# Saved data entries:
========================

/-- RETRANSMISSION_GAP_SEND: a waiting control frame, else the oldest frame of the round, is sent in a gap it fits (R181). The
transmit epoch advances as RESYNC is sent (R430). -/
def execRetransmissionGapSend (c dt : Nat) (s : State) : Out :=
  unitEvent (decide (c < 144)) dt s (fun s =>
    let x := s.chan c
    if !s.chRuns c ∨ s.chCoding c = 2 ∨ !s.txIdle c then s
    else match x.control with
    | h :: rest =>
      let g := s.controlNow c h
      let ws := [g, mkTrailer g [] 0]
      if s.gapFits c ws then
        let s1 := (s.setChan c { x with control := rest }).sendWords c ws false
          (decide (hType g = tAck) || decide (hType g = tNak))
        if hType g = tNak then s1.nakSent c else if hType g = tResync then s1.bumpEpoch c 0x884 else s1
      else s
    | [] =>
      match x.round with
      | [] => s
      | f :: rest =>
        let ws := [f.header] ++ f.payload ++ [f.trailer]
        if s.weakAt (.retryBuffer c) = .uncorrectable then (s.mend (.retryBuffer c)).retryLost c
        else if s.gapFits c ws then
          let met := if s.weakAt (.retryBuffer c) = .corrected then s.logEvent 0x01 (chanId c) 0 0 0 else s
          ((met.setChan c { x with round := rest }).sendWords c ws false false).traceHeader c 0x40 f.header
        else s)

/-- MARK_SEND: the MARK of this frame, sent or skipped (R195); a spare's waits for what it is sending (R174, R181). -/
def execMarkSend (c dt : Nat) (s : State) : Out :=
  unitEvent (decide (c < 144)) dt s (fun s =>
    let x := s.chan c
    let fr := s.tb.fp / stepsPerFrame
    if !s.chRuns c ∨ s.chCoding c = 2 ∨ s.chGroup c = 0xFF ∨ !s.tbOn ∨ x.markSent = some fr ∨
        s.tb.fp % stepsPerFrame < s.chMarkPh c then s
    else
      let h := mkHeader tMark 0 (s.chGroup c * 256 + x.index) (fr % 16000) 0
      let ws := [h, mkTrailer h [] 0]
      let s1 := s.modChan c (fun y => { y with markSent := some fr })
      if s.chRole c = 1 ∧ !s.txIdle c then s
      else if s.chRole c = 1 ∨ (s.txIdle c ∧ s.gapFits c ws) then s1.sendWords c ws false false
      else s1.addCnt (aCh c + 0x38) 1)

/-- SILENCE_TIMEOUT: 100 µs of silence in RUN with SILENT_EN; a frame in progress is no silence (R183). -/
def execSilenceTimeout (c dt : Nat) (s : State) : Out :=
  unitEvent (decide (c < 144)) dt s (fun s =>
    let x := s.chan c
    if s.chRuns c ∧ s.rb (aCh c) 10 ∧ x.rx.isNone ∧ max x.lastEnd x.runSince + 100000000 ≤ s.now then s.permanent c 3 else s)

/-- SPARE_SWITCH_IN: SUBST goes out in a gap at the spare, and it takes over (R186). -/
def execSpareSwitchIn (c dt : Nat) (s : State) : Out :=
  unitEvent (decide (c < 144)) dt s (fun s =>
    match (s.chan c).switching with
    | none => s
    | some sp => if s.chRuns sp ∧ s.txIdle sp ∧ s.gapFits sp (s.substWords c) then s.switchIn c sp else s)

/-- LAUNCH_PORT_FRAME: user logic of terrace t places a whole frame, while the port is ready (R198). -/
def execLaunchPortFrame (t c q : Nat) (bytes : List Byte) (s : State) : Out :=
  unitEvent (decide (t < 128 ∧ c < 144 ∧ q < 8)) 0 s (fun s =>
    if s.portClocked t 3 ∧ s.chEn c ∧ t / 32 = chRidge c ∧ 0 < bytes.length ∧ bytes.length ≤ 9216 ∧
        s.lqRoom c q bytes.length then
      s.setLq c q (s.lq c q ++ [{ len := bytes.length, bytes := bytes, complete := true }])
    else s)

/-- ORCHARD_LAUNCH_MOVE (R225, R226). -/
def execOrchardLaunchMove (q dt : Nat) (s : State) : Out :=
  unitEvent (decide (q < 65536)) dt s (fun s => s.launchMove q)

/-- PLL_UNLOCK: a fault of a PLL; a lane reference PLL takes the synthesiser lock of its ridge with it (R140, R334). -/
def execPllUnlock (p dt : Nat) (s : State) : Out :=
  unitEvent (decide (p < 16)) dt s (fun s =>
    if !(s.pll p).lock then s
    else
      let s1 := s.modPll p (fun u => { u with lock := false, losses := min 0xFFFF (u.losses + 1) })
      let s2 := (s1.setRb aCkEvent 4 true).logEvent 0x31 0x0002 (w32 p) 0 0
      if 8 ≤ p ∧ p < 12 then
        (List.range 36).foldl (fun (s : State) k =>
          let l := 36 * (p - 8) + k
          if (s.lane l).st = .off then s
          else (s.modLane l (fun x => { x with synth := false })).pmaFail l) s2
      else s2)

end Sys2Proof.Machine
end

========================

Look back at the entries above and repeat, unchanged, every line from the line holding "f :: rest =>" through the line holding "else s1.addCnt (aCh c + 0x38) 1)".

# SOLVED PROBLEM:
      | f :: rest =>
        let ws := [f.header] ++ f.payload ++ [f.trailer]
        if s.weakAt (.retryBuffer c) = .uncorrectable then (s.mend (.retryBuffer c)).retryLost c
        else if s.gapFits c ws then
          let met := if s.weakAt (.retryBuffer c) = .corrected then s.logEvent 0x01 (chanId c) 0 0 0 else s
          ((met.setChan c { x with round := rest }).sendWords c ws false false).traceHeader c 0x40 f.header
        else s)

/-- MARK_SEND: the MARK of this frame, sent or skipped (R195); a spare's waits for what it is sending (R174, R181). -/
def execMarkSend (c dt : Nat) (s : State) : Out :=
  unitEvent (decide (c < 144)) dt s (fun s =>
    let x := s.chan c
    let fr := s.tb.fp / stepsPerFrame
    if !s.chRuns c ∨ s.chCoding c = 2 ∨ s.chGroup c = 0xFF ∨ !s.tbOn ∨ x.markSent = some fr ∨
        s.tb.fp % stepsPerFrame < s.chMarkPh c then s
    else
      let h := mkHeader tMark 0 (s.chGroup c * 256 + x.index) (fr % 16000) 0
      let ws := [h, mkTrailer h [] 0]
      let s1 := s.modChan c (fun y => { y with markSent := some fr })
      if s.chRole c = 1 ∧ !s.txIdle c then s
      else if s.chRole c = 1 ∨ (s.txIdle c ∧ s.gapFits c ws) then s1.sendWords c ws false false
      else s1.addCnt (aCh c + 0x38) 1)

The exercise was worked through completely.